In De Zevende Dag verdedigde een slachtoffer van een pedofiel (pederast of kinderverkrachter zou een correcter woord zijn) het initiatief om de bevolking te verwittigen wanneer een vrijgelaten pedofiel in hun buurt komt wonen.
Kun je in dit zwaar emotioneel beladen debat een nuchter oordeel formuleren?
Pedofielen met naam - en volgens de dame in kwestie ook met foto - bekend maken betekent zonder meer deze daders veroordelen tot levenslang: ook na het uitzitten van hun straf moeten zij blijven rondlopen met het brandmerk van hun misdrijf, hun kansen op reïntegratie worden op die manier tot nul herleid.

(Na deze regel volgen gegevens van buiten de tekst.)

-- ==== Sys2Proof/Laws/Exec.lean ====
section
/-! SUPPORT. Each meaning once: everything a next state of it says about the state before. Proofs about a step cite these and
do not unfold a meaning. -/

namespace Sys2Proof.Machine

open Sys2Proof

variable {s t : State}

theorem next_inj {a b : State} (h : (.next a : Out) = .next b) : b = a := by cases h; rfl

theorem execIow_next {p : Half} {d : Byte} (h : execIow p d s = .next t) : s.Mainline ∧ t = portWrite p d s := by
  obtain ⟨hm, h⟩ := whenMainline_next h
  exact ⟨hm, next_inj h⟩

theorem execIor_next {p : Half} (h : execIor p s = .next t) : s.Mainline ∧ t = returnByte (portRead p s) := by
  obtain ⟨hm, h⟩ := whenMainline_next h
  exact ⟨hm, next_inj h⟩

theorem execMw16_next {o : BitVec 12} {d : Half} (h : execMw16 o d s = .next t) :
    s.Mainline ∧ t = memWrite2 s (offAddr s.cfg o) d := by
  obtain ⟨hm, h⟩ := whenMainline_next h
  exact ⟨hm, next_inj h⟩

theorem execMr16_next {o : BitVec 12} (h : execMr16 o s = .next t) :
    s.Mainline ∧ ((∃ v, memRead2 s (offAddr s.cfg o) = some v ∧ t = s.setResult (.half v)) ∨
      (memRead2 s (offAddr s.cfg o) = none ∧ t = s.stopAt .rMem)) := by
  obtain ⟨hm, h⟩ := whenMainline_next h
  refine ⟨hm, ?_⟩
  split at h
  · exact .inl ⟨_, ‹_›, next_inj h⟩
  · exact .inr ⟨‹_›, next_inj h⟩

theorem execMw8_next {o : BitVec 12} {d : Byte} (h : execMw8 o d s = .next t) :
    s.Mainline ∧ t = memWrite1 s (offAddr s.cfg o) d := by
  obtain ⟨hm, h⟩ := whenMainline_next h
  exact ⟨hm, next_inj h⟩

theorem execMr8_next {o : BitVec 12} (h : execMr8 o s = .next t) :
    s.Mainline ∧ ((∃ v, memRead1 s (offAddr s.cfg o) = some v ∧ t = s.setResult (.byte v)) ∨
      (memRead1 s (offAddr s.cfg o) = none ∧ t = s.stopAt .rMem)) := by
  obtain ⟨hm, h⟩ := whenMainline_next h
  refine ⟨hm, ?_⟩
  split at h
  · exact .inl ⟨_, ‹_›, next_inj h⟩
  · exact .inr ⟨‹_›, next_inj h⟩

theorem execIrq_next {n : Fin 16} (h : execIrq n s = .next t) :
    s.stop = none ∧ (((n.val = s.cfg.cascadeLine.val ∨ n.val = 1) ∧ t = s.stopAt .rLine) ∨
      (n.val ≠ s.cfg.cascadeLine.val ∧ n.val ≠ 1 ∧ t = request (lineCtrl n) (lineInput n) s)) := by
  obtain ⟨hr, h⟩ := whenRunning_next h
  refine ⟨hr, ?_⟩
  split at h
  · exact .inl ⟨‹_›, next_inj h⟩
  · rename_i hn
    exact .inr ⟨fun e => hn (.inl e), fun e => hn (.inr e), next_inj h⟩

theorem execKey_next {b : Byte} (h : execKey b s = .next t) :
    s.stop = none ∧ s.kbd.obuf = none ∧ t = request .master 1 (s.setObuf (some b)) := by
  obtain ⟨hr, h⟩ := whenRunning_next h
  split at h
  · exact absurd h (blocked_ne_next _ t)
  · exact ⟨hr, ‹_›, next_inj h⟩

theorem execExc_next {v c : Byte} (h : execExc v c s = .next t) : s.Mainline ∧ t = trapEntry v (excCode v c) s := by
  obtain ⟨hm, h⟩ := whenMainline_next h
  exact ⟨hm, next_inj h⟩

theorem execInta_next (h : execInta s = .next t) :
    s.stop = none ∧ s.cpu.halted = false ∧ s.cpu.handler = none ∧ s.IF = true ∧
      ∃ u v, accept s = some (u, v) ∧ t = trapEntry v none u := by
  obtain ⟨hr, h⟩ := whenRunning_next h
  split at h
  · exact absurd h (blocked_ne_next _ t)
  · split at h
    · exact absurd h (blocked_ne_next _ t)
    · split at h
      · exact absurd h (blocked_ne_next _ t)
      · split at h
        · exact absurd h (blocked_ne_next _ t)
        · rename_i h1 h2 h3 _ u v hu
          exact ⟨hr, by simpa using h1, by simpa using h2, by simpa using h3, u, v, hu, next_inj h⟩

theorem execHrun_next (h : execHrun s = .next t) :
    s.stop = none ∧ s.cpu.halted = false ∧ ∃ e, s.cpu.handler = some e ∧ heldLock s (needs e.handler s) = none ∧
      ((e.handler = .breakpoint ∧ t = breakpointBody e s) ∨ (e.handler = .doubleFault ∧ t = doubleFaultBody e s) ∨
        (e.handler = .timer ∧ t = timerBody s) ∨ (e.handler = .keyboard ∧ t = keyboardBody s)) := by
  obtain ⟨hr, h⟩ := whenRunning_next h
  split at h
  · exact absurd h (blocked_ne_next _ t)
  · rename_i e he
    split at h
    · exact absurd h (blocked_ne_next _ t)
    · rename_i hh
      split at h
      · exact absurd h (blocked_ne_next _ t)
      · rename_i hl
        refine ⟨hr, by simpa using hh, e, he, hl, ?_⟩
        unfold runBody at h
        split at h
        · exact absurd h (blocked_ne_next _ t)
        · exact .inl ⟨‹_›, next_inj h⟩
        · exact .inr (.inl ⟨‹_›, next_inj h⟩)
        · exact .inr (.inr (.inl ⟨‹_›, next_inj h⟩))
        · exact .inr (.inr (.inr ⟨‹_›, next_inj h⟩))

theorem execCli_next (h : execCli s = .next t) : s.Mainline ∧ t = s.setIF false := by
  obtain ⟨hm, h⟩ := whenMainline_next h
  exact ⟨hm, next_inj h⟩

theorem execSti_next (h : execSti s = .next t) :
    s.Mainline ∧ ((s.idtActive = true ∧ s.master.init = .ready ∧ s.slave.init = .ready ∧ t = s.setIF true) ∨
      (¬ (s.idtActive = true ∧ s.master.init = .ready ∧ s.slave.init = .ready) ∧ t = s.stopAt .rBootOrder)) := by
  obtain ⟨hm, h⟩ := whenMainline_next h
  refine ⟨hm, ?_⟩
  split at h
  · rename_i hb
    exact .inl ⟨hb.1, hb.2.1, hb.2.2, next_inj h⟩
  · exact .inr ⟨‹_›, next_inj h⟩

theorem execHlt_next (h : execHlt s = .next t) : s.Mainline ∧ t = s.setCpu { s.cpu with waiting := true } := by
  obtain ⟨hm, h⟩ := whenMainline_next h
  exact ⟨hm, next_inj h⟩

theorem execLock_next {r : Resource} (h : execLock r s = .next t) :
    s.Mainline ∧ s.lock r = .free ∧ t = s.setLock r .heldByMainline := by
  obtain ⟨hm, h⟩ := whenMainline_next h
  obtain ⟨hl, h⟩ := whenFree_next h
  exact ⟨hm, hl, next_inj h⟩

theorem execUnlock_next {r : Resource} (h : execUnlock r s = .next t) :
    s.Mainline ∧ ((s.lock r = .heldByMainline ∧ t = s.setLock r .free) ∨
      (s.lock r ≠ .heldByMainline ∧ t = s.stopAt .rLock)) := by
  obtain ⟨hm, h⟩ := whenMainline_next h
  refine ⟨hm, ?_⟩
  split at h
  · exact .inl ⟨‹_›, next_inj h⟩
  · exact .inr ⟨‹_›, next_inj h⟩

theorem execBuild_next (h : execBuild s = .next t) :
    s.Mainline ∧ ((s.idtActive = true ∧ t = s.stopAt .rTableActive) ∨
      (s.idtActive = false ∧ t = { s with ivt := builtTable s.cfg, ivtBuilt := true })) := by
  obtain ⟨hm, h⟩ := whenMainline_next h
  refine ⟨hm, ?_⟩
  split at h
  · exact .inl ⟨‹_›, next_inj h⟩
  · rename_i ha
    exact .inr ⟨by simpa using ha, next_inj h⟩

theorem execActivate_next (h : execActivate s = .next t) :
    s.Mainline ∧ ((s.ivtBuilt = false ∧ t = s.stopAt .rNotBuilt) ∨
      (s.ivtBuilt = true ∧ s.IF = true ∧ t = s.stopAt .rBootOrder) ∨
      (s.ivtBuilt = true ∧ s.IF = false ∧ t = { s with idtActive := true })) := by
  obtain ⟨hm, h⟩ := whenMainline_next h
  refine ⟨hm, ?_⟩
  split at h
  · exact .inl ⟨‹_›, next_inj h⟩
  · rename_i hb
    split at h
    · exact .inr (.inl ⟨by simpa using hb, ‹_›, next_inj h⟩)
    · rename_i hi
      exact .inr (.inr ⟨by simpa using hb, by simpa using hi, next_inj h⟩)

theorem execPicinit_next {b : Byte} (h : execPicinit b s = .next t) :
    s.Mainline ∧ s.locks.pic = .free ∧ ((baseOk b = true ∧ t = portWrites (picInitWrites s.cfg b) s) ∨
      (baseOk b = false ∧ t = s.stopAt .rBase)) := by
  obtain ⟨hm, h⟩ := whenMainline_next h
  obtain ⟨hl, h⟩ := whenFree_next h
  refine ⟨hm, hl, ?_⟩
  split at h
  · exact .inl ⟨‹_›, next_inj h⟩
  · rename_i hb
    exact .inr ⟨by simpa using hb, next_inj h⟩

theorem execAck_next {v : Byte} (h : execAck v s = .next t) : s.Mainline ∧ s.locks.pic = .free ∧ t = ackVector v s := by
  obtain ⟨hm, h⟩ := whenMainline_next h
  obtain ⟨hl, h⟩ := whenFree_next h
  exact ⟨hm, hl, next_inj h⟩

theorem execWrbyte_next {b : Byte} (h : execWrbyte b s = .next t) :
    s.Mainline ∧ s.locks.writer = .free ∧ t = writeByte b s := by
  obtain ⟨hm, h⟩ := whenMainline_next h
  obtain ⟨hl, h⟩ := whenFree_next h
  exact ⟨hm, hl, next_inj h⟩

theorem execScroll_next (h : execScroll s = .next t) : s.Mainline ∧ s.locks.writer = .free ∧ t = scroll s := by
  obtain ⟨hm, h⟩ := whenMainline_next h
  obtain ⟨hl, h⟩ := whenFree_next h
  exact ⟨hm, hl, next_inj h⟩

theorem execAddbyte_next {b : Byte} (h : execAddbyte b s = .next t) :
    s.Mainline ∧ s.locks.kbd = .free ∧ t = addByteStep b s := by
  obtain ⟨hm, h⟩ := whenMainline_next h
  obtain ⟨hl, h⟩ := whenFree_next h
  exact ⟨hm, hl, next_inj h⟩

theorem execProcess_next {k : KeyId} {st : KeyState} (h : execProcess k st s = .next t) :
    s.Mainline ∧ s.locks.kbd = .free ∧
      ((producible s.cfg k = true ∧ t = (s.setDec (processKey s.cfg s.kbd.dec ⟨k, st⟩).1).setResult
        (.decoded (processKey s.cfg s.kbd.dec ⟨k, st⟩).2)) ∨ (producible s.cfg k = false ∧ t = s.stopAt .rKeyId)) := by
  obtain ⟨hm, h⟩ := whenMainline_next h
  obtain ⟨hl, h⟩ := whenFree_next h
  refine ⟨hm, hl, ?_⟩
  split at h
  · exact .inl ⟨‹_›, next_inj h⟩
  · rename_i hk
    exact .inr ⟨by simpa using hk, next_inj h⟩

theorem execIcw1_next {c : Ctrl} (h : execIcw1 c s = .next t) :
    s.Mainline ∧ t = picIcw1 c (logCommand c s.cfg.icw1Init s) := by
  obtain ⟨hm, h⟩ := whenMainline_next h
  exact ⟨hm, next_inj h⟩

theorem execIcw2_next {c : Ctrl} {o : BitVec 5} (h : execIcw2 c o s = .next t) :
    s.Mainline ∧ t = writeData c (offsetByte o) s := by
  obtain ⟨hm, h⟩ := whenMainline_next h
  exact ⟨hm, next_inj h⟩

theorem execIcw3Master_next (h : execIcw3Master s = .next t) :
    s.Mainline ∧ t = writeData .master (icw3Byte s.cfg .master) s := by
  obtain ⟨hm, h⟩ := whenMainline_next h
  exact ⟨hm, next_inj h⟩

theorem execIcw3Slave_next (h : execIcw3Slave s = .next t) :
    s.Mainline ∧ t = writeData .slave (icw3Byte s.cfg .slave) s := by
  obtain ⟨hm, h⟩ := whenMainline_next h
  exact ⟨hm, next_inj h⟩

theorem execIcw4_next {c : Ctrl} (h : execIcw4 c s = .next t) : s.Mainline ∧ t = writeData c s.cfg.icw4Mode s := by
  obtain ⟨hm, h⟩ := whenMainline_next h
  exact ⟨hm, next_inj h⟩

theorem execEoi_next {c : Ctrl} (h : execEoi c s = .next t) :
    s.Mainline ∧ t = picEoi c (logCommand c s.cfg.eoiCmd s) := by
  obtain ⟨hm, h⟩ := whenMainline_next h
  exact ⟨hm, next_inj h⟩

theorem execOcw1_next {c : Ctrl} {m : Byte} (h : execOcw1 c m s = .next t) : s.Mainline ∧ t = writeData c m s := by
  obtain ⟨hm, h⟩ := whenMainline_next h
  exact ⟨hm, next_inj h⟩

theorem execScanPrefix_next {b : Byte} (h : execScanPrefix b s = .next t) :
    s.Mainline ∧ s.locks.kbd = .free ∧ t = addByteStep b s := by
  obtain ⟨hm, h⟩ := whenMainline_next h
  obtain ⟨hl, h⟩ := whenFree_next h
  exact ⟨hm, hl, next_inj h⟩

theorem execScanKey_next {r : Bool} {k : BitVec 7} (h : execScanKey r k s = .next t) :
    s.Mainline ∧ s.locks.kbd = .free ∧ t = addByteStep (scanByte r k) s := by
  obtain ⟨hm, h⟩ := whenMainline_next h
  obtain ⟨hl, h⟩ := whenFree_next h
  exact ⟨hm, hl, next_inj h⟩

end Sys2Proof.Machine
end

De ervaring leert dat praten met slachtoffers van seksuele misdrijven uiterst moeilijk is omdat hier geraakt wordt aan de diepste lagen van het onderbewuste: de angst, de schaamte, de zelfhaat (want slachtoffers voelen zich vaak medeschuldig) , de walg en de wraak.
Maar koppel dit thema los van het seksuele: moeten we voortaan ook vrijgelaten moordenaars, mensensmokkelaars, inbrekers en andere daders van zware misdrijven voor de rest van hun leven stigmatiseren?
In essentie komt het neer op de vraag: is de enig mogelijke straf voor bepaalde misdrijven alleen levenslange uitsluiting uit de maatschappij, of geven we hen een tweede kans, geloven we in de mogelijkheid van een genezingsproces of een gedragsverbetering?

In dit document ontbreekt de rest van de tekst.